# One gun, no hands: the Marcus Young incident.



## Gil

One gun, no hands: the Marcus Young incident.
American Handgunner. Sept-Oct 2004.

• Situation: The criminal emptied a .38 into you, leaving your gun arm
paralyzed and your other hand torn apart--and now, he's reaching
for a machine gun.










• March 7, 2003. Sgt. Marcus Young is midway through an evening shift, working patrol for the Ukiah, California Police Department. He's a Navy vet, second-degree black belt in Shorinryu karate, 18 years on the force. With him is a 17-year-old police cadet named Julian Covella. A devoted husband and father, the 40-year-old sergeant serves as president of a local school board. His own young son is thinking about going the police cadet route and Marcus is particularly interested in how it's working out for Julian. Then comes the seemingly routine call: a shoplifter at the Wal-Mart Superstore. Young wheels the patrol car in that direction

In the next few minutes, he and his young cadet ride-along will save each other's lives.

• The Incident - 2148 hours, 9:48 PM.
• As the cadet watches, Sgt. Young takes custody of the wan-looking suspect. Monica Winnie is only 18, but she could pass for 10 or 15 years older. Wal-Mart security guard Brett Schott watches as Young politely escorts her to the patrol car and puts her into the back seat.

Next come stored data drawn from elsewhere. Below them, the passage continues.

-- ==== Sys2Proof/Laws/Passes.lean ====
section
/-! SUPPORT. The stuff map as a partition of the stuffed indices, runs at the end of a sequence, and what a stuffing
pass has emitted up to a mapped bit. -/

namespace Sys2Proof.Machine

/-! ## Positions -/

/-- The entry of a rising list at place `r` has `r` entries below it. -/
theorem length_filter_lt_of_getElem (M : List Nat) (h : M.Pairwise (· < ·)) (r j : Nat) (hr : M[r]? = some j) :
    (M.filter (· < j)).length = r := by
  induction M generalizing r with
  | nil => simp at hr
  | cons m rest ih =>
    rw [List.pairwise_cons] at h
    cases r with
    | zero =>
      obtain rfl : m = j := by simpa using hr
      rw [List.length_eq_zero_iff, List.filter_eq_nil_iff]
      intro x hx
      rcases List.mem_cons.1 hx with rfl | hx
      · simp
      · have := h.1 x hx; simp; omega
    | succ r =>
      have hr' : rest[r]? = some j := by simpa using hr
      have := h.1 j (List.mem_of_getElem? hr')
      rw [List.filter_cons_of_pos (by simpa using this), List.length_cons, ih h.2 r hr']

/-- `j` of the first `n` numbers lie below `j`. -/
theorem length_range_filter_lt (n j : Nat) (h : j ≤ n) : ((List.range n).filter (· < j)).length = j := by
  induction n with
  | zero => simp; omega
  | succ n ih =>
    rw [List.range_succ, List.filter_append, List.length_append]
    rcases Nat.lt_or_ge n j with h' | h'
    · have : (List.range n).filter (· < j) = List.range n := by
        rw [List.filter_eq_self]; intro a ha; simp at ha ⊢; omega
      rw [this]; simp [h']; omega
    · rw [ih h']; simp; omega

/-- Below a stuffed index lie as many stuff positions and mapped bits as there are indices (R31). -/
theorem Stf.Inv.below_split {cfg : Config} {u : Stf} (h : u.Inv cfg) (j : Nat) (hj : j ≤ u.scnt) :
    (u.P.filter (· < j)).length + (u.M.filter (· < j)).length = j := by
  have := (h.enumerate.filter (· < j)).length_eq
  rw [List.filter_append, List.length_append, length_range_filter_lt _ _ hj] at this
  exact this

/-- Every stuffed index is a stuff position or a mapped bit (R31). -/
theorem Stf.Inv.mem_P_or_M_iff {cfg : Config} {u : Stf} (h : u.Inv cfg) (j : Nat) :
    (j ∈ u.P ∨ j ∈ u.M) ↔ j < u.scnt := by
  have := h.enumerate.mem_iff (a := j); simpa using this

/-- No stuffed index is both (R31). -/
theorem Stf.Inv.not_mem_P_and_M {cfg : Config} {u : Stf} (h : u.Inv cfg) (j : Nat) (hp : j ∈ u.P)
    (hm : j ∈ u.M) : False := by
  have : (u.P ++ u.M).Nodup := h.enumerate.nodup_iff.2 List.nodup_range
  rw [List.nodup_append] at this
  exact this.2.2 j hp j hm rfl

/-! ## Runs -/

/-- Equal bits at the end of a sequence are counted by its trailing run. -/
theorem le_trailingRun (n : Nat) (b : Bit) (s : List Bit) (h : List.replicate n b <:+ s) : n ≤ trailingRun s := by
  rw [← List.reverse_prefix, List.reverse_replicate] at h
  unfold trailingRun
  obtain ⟨t, ht⟩ := h
  rw [← ht]
  cases n with
  | zero => simp
  | succ n =>
    rw [List.replicate_succ, List.cons_append]
    dsimp only
    rw [List.takeWhile_append_of_pos (by simp)]
    simp; omega

/-- A bit that leaves the trailing run at five or less makes no run of six. -/
theorem NoRunOfSix.append (s : List Bit) (b : Bit) (h : NoRunOfSix s) (ht : trailingRun (s ++ [b]) ≤ 5) :
    NoRunOfSix (s ++ [b]) := by
  intro c hc
  rw [List.infix_concat_iff] at hc
  rcases hc with hc | hc
  · have := le_trailingRun _ _ _ hc; omega
  · exact h c hc

/-! ## The map and the output so far -/

/-- The stuffed bits up to the one that raw index `m` maps to are the output of the pass over `R[0 .. m]`. -/
theorem stuffPass_take (inc : Bool) (L : Nat) (p : Bit) (R : List Bit) (m j : Nat) (hm : m < R.length)
    (hj : (stuffPass inc L p R).M[m]? = some j) :
    (stuffPass inc L p R).S.take (j + 1) = (stuffPass inc L p (R.take (m+1))).S := by
  have e : R = R.take (m+1) ++ R.drop (m+1) := (List.take_append_drop _ _).symm
  have hx := foldl_takeBit_extends inc (R.drop (m+1)) (stuffPass inc L p (R.take (m+1)))
  rw [← stuffPass_append, ← e] at hx
  obtain ⟨h1, -, -, h4⟩ := hx
  have e2 : R.take (m+1) = R.take m ++ [R[m]] := by simp
  have hM : (stuffPass inc L p (R.take (m+1))).M[m]? = some ((stuffPass inc L p (R.take (m+1))).scnt - 1) := by
    rw [e2, stuffPass_snoc]
    have hl := (stuffPass_inv inc L p (R.take m)).length_M
    rw [stuffPass_rcnt] at hl
    have hl : (stuffPass inc L p (R.take m)).M.length = m := by rw [hl]; simp; omega
    cases hd : (stuffPass inc L p (R.take m)).stuffDue inc
    · rw [Stf.takeBit_of_not_due hd]; dsimp only; rw [List.getElem?_append_right (by omega)]; simp [hl]
    · rw [Stf.takeBit_of_due hd]; dsimp only; rw [List.getElem?_append_right (by omega)]; simp [hl]
  obtain ⟨T, hT⟩ := h4
  rw [← hT, List.getElem?_append_left (List.getElem?_eq_some_iff.1 hM).1, hM] at hj
  have hi := stuffPass_inv inc L p (R.take (m+1))
  have : 0 < (stuffPass inc L p (R.take (m+1))).scnt := by
    rcases Nat.eq_zero_or_pos (stuffPass inc L p (R.take (m+1))).scnt with h | h
    · rw [hi.scnt_zero_iff_rcnt, stuffPass_rcnt, List.length_take] at h; omega
    · exact h
  obtain ⟨T, hT⟩ := h1
  have : j + 1 = (stuffPass inc L p (R.take (m+1))).S.length := by
    rw [hi.length_S]; simp at hj; omega
  rw [this, ← hT]; simp

/-- Skipping finds the next index that is no stuff position. -/
theorem skipStuff_eq (P : List Nat) (k : Nat) (hk : k ∉ P) :
    ∀ fuel j, j ≤ k → (∀ x, j ≤ x → x < k → x ∈ P) → k - j ≤ fuel → skipStuff P fuel j = k := by
  intro fuel
  induction fuel with
  | zero => intro j h1 h2 h3; rw [skipStuff]; omega
  | succ f ih =>
    intro j h1 h2 h3
    rw [skipStuff]
    by_cases h : j = k
    · subst h; rw [if_neg hk]
    · rw [if_pos (h2 j (le_refl _) (by omega)), ih (j+1) (by omega) (fun x a b => h2 x (by omega) b) (by omega)]

/-- Skipping over the stuff positions enumerates the rest of the stuffed indices. -/
theorem mapSkipping_eq (P : List Nat) :
    ∀ (M : List Nat) j, M.Pairwise (· < ·) → (∀ m ∈ M, j ≤ m ∧ m ∉ P) →
      (∀ x, j ≤ x → (∃ m ∈ M, x ≤ m) → x ∈ P ∨ x ∈ M) →
    mapSkipping P M.length j = M := by
  intro M
  induction M with
  | nil => intros; rfl
  | cons m M ih =>
    intro j h1 h2 h3
    rw [List.pairwise_cons] at h1
    have hj := (h2 m (by simp)).1
    have hin : ∀ x, j ≤ x → x < m → x ∈ P := by
      intro x hx hxm
      rcases h3 x hx ⟨m, by simp, hxm.le⟩ with h | h
      · exact h
      · rcases List.mem_cons.1 h with rfl | h
        · omega
        · have := h1.1 x h; omega
    have hlen : m - j ≤ P.length := by
      have hs : (List.range' j (m - j)) ⊆ P := fun x hx => by
        rw [List.mem_range'_1] at hx; exact hin x hx.1 (by omega)
      have := (List.nodup_range' (s := j) (n := m - j)).subperm hs |>.length_le
      simpa using this
    rw [List.length_cons, mapSkipping, skipStuff_eq P m (h2 m (by simp)).2 P.length j hj hin hlen]
    rw [ih (m+1) h1.2]
    · intro x hx; exact ⟨h1.1 x hx, (h2 x (by simp [hx])).2⟩
    · intro x hx ⟨m', hm', hle⟩
      rcases h3 x (by omega) ⟨m', by simp [hm'], hle⟩ with h | h
      · exact .inl h
      · rcases List.mem_cons.1 h with rfl | h
        · omega
        · exact .inr h

/-! ## Slices -/

/-- Later bits do not change a slice that is already in. -/
theorem slice_append (Cs T : List Bit) (i j : Nat) (h : j ≤ Cs.length) : slice (Cs ++ T) i j = slice Cs i j := by
  simp only [slice, List.drop_append, List.take_append]
  rw [show j - i - (Cs.drop i).length = 0 by simp; omega]
  simp

end Sys2Proof.Machine
end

• Now comes a medium-sized man who moves rapidly and purposefully toward them through the darkened parking lot, his hands ominously thrust into his jacket pockets. He wears the face of Satan and it's not a trick of the light.

Neal Beckman, Winnie's companion, is a 35-year-old Caucasian with a long, bad history. He is a member of a gang called the Nazi Low Riders and is wanted in connection with a $100,000 home invasion robbery. He has carefully cultivated the Satanic image, his sculpted mustache and goatee set off by small devil horns tattooed on his forehead. Unseen by the cop is his full backpack tattoo of the devil himself. In his pockets, also unseen by Young, are a fixed-blade hunting
knife in his left hand and a late Smith & Wesson Model 637 stainless Airweight in his right, all five chambers loaded.

• Beckman has made it to close range when Young says in command voice, "Take your hands out of your pockets." There is no response. Young repeats the command and Beckman answers, "I have a knife."

• The blade comes out, held as if its wielder means business. Young reacts instantly in accordance with his training as both policeman and martial artist. He grabs the knife-hand and pivots off mid-line, wrenching the suspect's arm into the double-ninety-degree configuration known in California police circles as a twistlock. He can feel something snapping and popping in the arm, but the knifewielder does not let go. Both of them slam into the side of the car.

• And suddenly, there is a bright flash and a searing heat and Sgt. Marcus Young realizes he has just been shot in the face at close range.

• Near-Fatal Flurry

• In the swirl of movement that follows, things happen fast even though it seems to the cop as if everything has gone into slow motion. More bullets hammer into him. The burning sensations tear through his right arm and his back, and something smashes into his left side as if he has been struck in the rib cage with an aluminum baseball bat. Through it all, the sergeant is aware of the young woman screaming wordlessly in the back seat of the patrol unit.

Brett Schott, the unarmed security guard, leaps into the fight. He barrels into Beckman, grabs the revolver and wrenches it away. He does not realize he is holding an empty gun. Beckman has fired all five shots and four of them have struck the cop.

• The man with the face that mimics Satan shifts the hunting knife from his left hand to his right and sinks it viciously into the side of the security guard. The blade plunges deep into the left side of the guard's chest, almost immediately collapsing the lung and opening a wound so big that lung tissue is visible. He levers the blade and tears the wound wider, completely severing the deltoid muscle.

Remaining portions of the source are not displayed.